Map-Reduce Examples映射-减少示例

On this page本页内容

In the mongo shell, the db.collection.mapReduce() method is a wrapper around the mapReduce command. mongo shell中,db.collection.mapReduce()方法是mapReduce命令的包装器。The following examples use the db.collection.mapReduce() method:以下示例使用db.collection.mapReduce()方法:

Aggregation Pipeline as Alternative聚合管道作为替代方案

Aggregation pipeline provides better performance and a simpler interface than map-reduce, and map-reduce expressions can be rewritten using aggregation pipeline operators such as $group, $merge, and others.聚合管道提供了比map-reduce更好的性能和更简单的接口,并且可以使用聚合管道运算符(如$group$merge等)重写map-reduce表达式。

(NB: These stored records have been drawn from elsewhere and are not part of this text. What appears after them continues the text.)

-- ==== Sys2Proof/Laws/State.lean ====
section
/-! SUPPORT. What each update of the state leaves of each field, and what the keyed accessors answer after it: no later
proof unfolds a record update. -/
namespace Sys2Proof.Machine

/-! Keyed data. -/

@[simp] theorem Store.find_nil {α : Type} (a : Nat) : Store.find ([] : Store α) a = none := rfl

theorem Store.find_put {α : Type} (m : Store α) (a b : Nat) (v : α) :
    (m.put a v).find b = if a = b then some v else m.find b := by
  induction m with
  | nil => simp [Store.put, Store.find]
  | cons e m ih =>
    obtain ⟨k, w⟩ := e
    simp only [Store.put]
    split
    · simp [Store.find]
    · split
      · rename_i h; subst h; simp only [Store.find]; split <;> rfl
      · simp only [Store.find, ih]
        split <;> split <;> simp_all

@[simp] theorem Store.find_put_self {α : Type} (m : Store α) (a : Nat) (v : α) : (m.put a v).find a = some v := by
  simp [Store.find_put]

theorem Store.find_put_ne {α : Type} (m : Store α) (a b : Nat) (v : α) (h : a ≠ b) : (m.put a v).find b = m.find b := by
  simp [Store.find_put, h]

/-! `State.setTask` changes `tasks` alone. -/

@[simp] theorem State.setTask_agenda (s : State) (i : Nat) (t : Task) : (s.setTask i t).agenda = s.agenda := rfl
@[simp] theorem State.setTask_eventsTurn (s : State) (i : Nat) (t : Task) : (s.setTask i t).eventsTurn = s.eventsTurn := rfl
@[simp] theorem State.setTask_cur (s : State) (i : Nat) (t : Task) : (s.setTask i t).cur = s.cur := rfl
@[simp] theorem State.setTask_fresh (s : State) (i : Nat) (t : Task) : (s.setTask i t).fresh = s.fresh := rfl
@[simp] theorem State.setTask_seq (s : State) (i : Nat) (t : Task) : (s.setTask i t).seq = s.seq := rfl
@[simp] theorem State.setTask_now (s : State) (i : Nat) (t : Task) : (s.setTask i t).now = s.now := rfl
@[simp] theorem State.setTask_cores (s : State) (i : Nat) (t : Task) : (s.setTask i t).cores = s.cores := rfl
@[simp] theorem State.setTask_clusters (s : State) (i : Nat) (t : Task) : (s.setTask i t).clusters = s.clusters := rfl
@[simp] theorem State.setTask_spad (s : State) (i : Nat) (t : Task) : (s.setTask i t).spad = s.spad := rfl
@[simp] theorem State.setTask_tags (s : State) (i : Nat) (t : Task) : (s.setTask i t).tags = s.tags := rfl
@[simp] theorem State.setTask_bank (s : State) (i : Nat) (t : Task) : (s.setTask i t).bank = s.bank := rfl
@[simp] theorem State.setTask_nodes (s : State) (i : Nat) (t : Task) : (s.setTask i t).nodes = s.nodes := rfl
@[simp] theorem State.setTask_spool (s : State) (i : Nat) (t : Task) : (s.setTask i t).spool = s.spool := rfl
@[simp] theorem State.setTask_ways (s : State) (i : Nat) (t : Task) : (s.setTask i t).ways = s.ways := rfl
@[simp] theorem State.setTask_leases (s : State) (i : Nat) (t : Task) : (s.setTask i t).leases = s.leases := rfl
@[simp] theorem State.setTask_launches (s : State) (i : Nat) (t : Task) : (s.setTask i t).launches = s.launches := rfl
@[simp] theorem State.setTask_starts (s : State) (i : Nat) (t : Task) : (s.setTask i t).starts = s.starts := rfl
@[simp] theorem State.setTask_nextVer (s : State) (i : Nat) (t : Task) : (s.setTask i t).nextVer = s.nextVer := rfl
@[simp] theorem State.setTask_job (s : State) (i : Nat) (t : Task) : (s.setTask i t).job = s.job := rfl
@[simp] theorem State.setTask_secret (s : State) (i : Nat) (t : Task) : (s.setTask i t).secret = s.secret := rfl
@[simp] theorem State.setTask_leaseKey (s : State) (i : Nat) (t : Task) : (s.setTask i t).leaseKey = s.leaseKey := rfl
@[simp] theorem State.setTask_order (s : State) (i : Nat) (t : Task) : (s.setTask i t).order = s.order := rfl
@[simp] theorem State.setTask_replayLog (s : State) (i : Nat) (t : Task) : (s.setTask i t).replayLog = s.replayLog := rfl
@[simp] theorem State.setTask_basteReq (s : State) (i : Nat) (t : Task) : (s.setTask i t).basteReq = s.basteReq := rfl
@[simp] theorem State.setTask_basted (s : State) (i : Nat) (t : Task) : (s.setTask i t).basted = s.basted := rfl
@[simp] theorem State.setTask_mem (s : State) (i : Nat) (t : Task) : (s.setTask i t).mem = s.mem := rfl
@[simp] theorem State.setTask_host (s : State) (i : Nat) (t : Task) : (s.setTask i t).host = s.host := rfl
@[simp] theorem State.setTask_msix (s : State) (i : Nat) (t : Task) : (s.setTask i t).msix = s.msix := rfl
@[simp] theorem State.setTask_marked (s : State) (i : Nat) (t : Task) : (s.setTask i t).marked = s.marked := rfl
@[simp] theorem State.setTask_spoilt (s : State) (i : Nat) (t : Task) : (s.setTask i t).spoilt = s.spoilt := rfl
@[simp] theorem State.setTask_walkCache (s : State) (i : Nat) (t : Task) : (s.setTask i t).walkCache = s.walkCache := rfl
@[simp] theorem State.setTask_walks (s : State) (i : Nat) (t : Task) : (s.setTask i t).walks = s.walks := rfl
@[simp] theorem State.setTask_faults (s : State) (i : Nat) (t : Task) : (s.setTask i t).faults = s.faults := rfl
@[simp] theorem State.setTask_dumps (s : State) (i : Nat) (t : Task) : (s.setTask i t).dumps = s.dumps := rfl
@[simp] theorem State.setTask_flight (s : State) (i : Nat) (t : Task) : (s.setTask i t).flight = s.flight := rfl
@[simp] theorem State.setTask_stop (s : State) (i : Nat) (t : Task) : (s.setTask i t).stop = s.stop := rfl
@[simp] theorem State.setTask_markers (s : State) (i : Nat) (t : Task) : (s.setTask i t).markers = s.markers := rfl
@[simp] theorem State.setTask_chunkStop (s : State) (i : Nat) (t : Task) : (s.setTask i t).chunkStop = s.chunkStop := rfl
@[simp] theorem State.setTask_stoppedAt (s : State) (i : Nat) (t : Task) : (s.setTask i t).stoppedAt = s.stoppedAt := rfl
@[simp] theorem State.setTask_cutAt (s : State) (i : Nat) (t : Task) : (s.setTask i t).cutAt = s.cutAt := rfl
@[simp] theorem State.setTask_images (s : State) (i : Nat) (t : Task) : (s.setTask i t).images = s.images := rfl
@[simp] theorem State.setTask_saveAreas (s : State) (i : Nat) (t : Task) : (s.setTask i t).saveAreas = s.saveAreas := rfl
@[simp] theorem State.setTask_pendingError (s : State) (i : Nat) (t : Task) : (s.setTask i t).pendingError = s.pendingError := rfl
@[simp] theorem State.setTask_reports (s : State) (i : Nat) (t : Task) : (s.setTask i t).reports = s.reports := rfl
@[simp] theorem State.setTask_fabric (s : State) (i : Nat) (t : Task) : (s.setTask i t).fabric = s.fabric := rfl
@[simp] theorem State.setTask_device (s : State) (i : Nat) (t : Task) : (s.setTask i t).device = s.device := rfl

/-! `State.onTask` changes `tasks` alone. -/

@[simp] theorem State.onTask_agenda (s : State) (i : Nat) (f : Task → Task) : (s.onTask i f).agenda = s.agenda := rfl
@[simp] theorem State.onTask_eventsTurn (s : State) (i : Nat) (f : Task → Task) : (s.onTask i f).eventsTurn = s.eventsTurn := rfl
@[simp] theorem State.onTask_cur (s : State) (i : Nat) (f : Task → Task) : (s.onTask i f).cur = s.cur := rfl
@[simp] theorem State.onTask_fresh (s : State) (i : Nat) (f : Task → Task) : (s.onTask i f).fresh = s.fresh := rfl
@[simp] theorem State.onTask_seq (s : State) (i : Nat) (f : Task → Task) : (s.onTask i f).seq = s.seq := rfl
@[simp] theorem State.onTask_now (s : State) (i : Nat) (f : Task → Task) : (s.onTask i f).now = s.now := rfl
@[simp] theorem State.onTask_cores (s : State) (i : Nat) (f : Task → Task) : (s.onTask i f).cores = s.cores := rfl
@[simp] theorem State.onTask_clusters (s : State) (i : Nat) (f : Task → Task) : (s.onTask i f).clusters = s.clusters := rfl
@[simp] theorem State.onTask_spad (s : State) (i : Nat) (f : Task → Task) : (s.onTask i f).spad = s.spad := rfl
@[simp] theorem State.onTask_tags (s : State) (i : Nat) (f : Task → Task) : (s.onTask i f).tags = s.tags := rfl
@[simp] theorem State.onTask_bank (s : State) (i : Nat) (f : Task → Task) : (s.onTask i f).bank = s.bank := rfl
@[simp] theorem State.onTask_nodes (s : State) (i : Nat) (f : Task → Task) : (s.onTask i f).nodes = s.nodes := rfl
@[simp] theorem State.onTask_spool (s : State) (i : Nat) (f : Task → Task) : (s.onTask i f).spool = s.spool := rfl
@[simp] theorem State.onTask_ways (s : State) (i : Nat) (f : Task → Task) : (s.onTask i f).ways = s.ways := rfl
@[simp] theorem State.onTask_leases (s : State) (i : Nat) (f : Task → Task) : (s.onTask i f).leases = s.leases := rfl
@[simp] theorem State.onTask_launches (s : State) (i : Nat) (f : Task → Task) : (s.onTask i f).launches = s.launches := rfl
@[simp] theorem State.onTask_starts (s : State) (i : Nat) (f : Task → Task) : (s.onTask i f).starts = s.starts := rfl
@[simp] theorem State.onTask_nextVer (s : State) (i : Nat) (f : Task → Task) : (s.onTask i f).nextVer = s.nextVer := rfl
@[simp] theorem State.onTask_job (s : State) (i : Nat) (f : Task → Task) : (s.onTask i f).job = s.job := rfl
@[simp] theorem State.onTask_secret (s : State) (i : Nat) (f : Task → Task) : (s.onTask i f).secret = s.secret := rfl
@[simp] theorem State.onTask_leaseKey (s : State) (i : Nat) (f : Task → Task) : (s.onTask i f).leaseKey = s.leaseKey := rfl
@[simp] theorem State.onTask_order (s : State) (i : Nat) (f : Task → Task) : (s.onTask i f).order = s.order := rfl
@[simp] theorem State.onTask_replayLog (s : State) (i : Nat) (f : Task → Task) : (s.onTask i f).replayLog = s.replayLog := rfl
@[simp] theorem State.onTask_basteReq (s : State) (i : Nat) (f : Task → Task) : (s.onTask i f).basteReq = s.basteReq := rfl
@[simp] theorem State.onTask_basted (s : State) (i : Nat) (f : Task → Task) : (s.onTask i f).basted = s.basted := rfl
@[simp] theorem State.onTask_mem (s : State) (i : Nat) (f : Task → Task) : (s.onTask i f).mem = s.mem := rfl
@[simp] theorem State.onTask_host (s : State) (i : Nat) (f : Task → Task) : (s.onTask i f).host = s.host := rfl
@[simp] theorem State.onTask_msix (s : State) (i : Nat) (f : Task → Task) : (s.onTask i f).msix = s.msix := rfl
@[simp] theorem State.onTask_marked (s : State) (i : Nat) (f : Task → Task) : (s.onTask i f).marked = s.marked := rfl
@[simp] theorem State.onTask_spoilt (s : State) (i : Nat) (f : Task → Task) : (s.onTask i f).spoilt = s.spoilt := rfl
@[simp] theorem State.onTask_walkCache (s : State) (i : Nat) (f : Task → Task) : (s.onTask i f).walkCache = s.walkCache := rfl
@[simp] theorem State.onTask_walks (s : State) (i : Nat) (f : Task → Task) : (s.onTask i f).walks = s.walks := rfl
@[simp] theorem State.onTask_faults (s : State) (i : Nat) (f : Task → Task) : (s.onTask i f).faults = s.faults := rfl
@[simp] theorem State.onTask_dumps (s : State) (i : Nat) (f : Task → Task) : (s.onTask i f).dumps = s.dumps := rfl
@[simp] theorem State.onTask_flight (s : State) (i : Nat) (f : Task → Task) : (s.onTask i f).flight = s.flight := rfl
@[simp] theorem State.onTask_stop (s : State) (i : Nat) (f : Task → Task) : (s.onTask i f).stop = s.stop := rfl
@[simp] theorem State.onTask_markers (s : State) (i : Nat) (f : Task → Task) : (s.onTask i f).markers = s.markers := rfl
@[simp] theorem State.onTask_chunkStop (s : State) (i : Nat) (f : Task → Task) : (s.onTask i f).chunkStop = s.chunkStop := rfl
@[simp] theorem State.onTask_stoppedAt (s : State) (i : Nat) (f : Task → Task) : (s.onTask i f).stoppedAt = s.stoppedAt := rfl
@[simp] theorem State.onTask_cutAt (s : State) (i : Nat) (f : Task → Task) : (s.onTask i f).cutAt = s.cutAt := rfl
@[simp] theorem State.onTask_images (s : State) (i : Nat) (f : Task → Task) : (s.onTask i f).images = s.images := rfl
@[simp] theorem State.onTask_saveAreas (s : State) (i : Nat) (f : Task → Task) : (s.onTask i f).saveAreas = s.saveAreas := rfl
@[simp] theorem State.onTask_pendingError (s : State) (i : Nat) (f : Task → Task) : (s.onTask i f).pendingError = s.pendingError := rfl
@[simp] theorem State.onTask_reports (s : State) (i : Nat) (f : Task → Task) : (s.onTask i f).reports = s.reports := rfl
@[simp] theorem State.onTask_fabric (s : State) (i : Nat) (f : Task → Task) : (s.onTask i f).fabric = s.fabric := rfl
@[simp] theorem State.onTask_device (s : State) (i : Nat) (f : Task → Task) : (s.onTask i f).device = s.device := rfl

For map-reduce expressions that require custom functionality, MongoDB provides the $accumulator and $function aggregation operators starting in version 4.4. These operators provide the ability to define custom aggregation expressions in JavaScript.对于需要自定义功能的map-reduce表达式,MongoDB从4.4版开始提供$accumulator$function聚合运算符。这些运算符提供了在JavaScript中定义自定义聚合表达式的能力。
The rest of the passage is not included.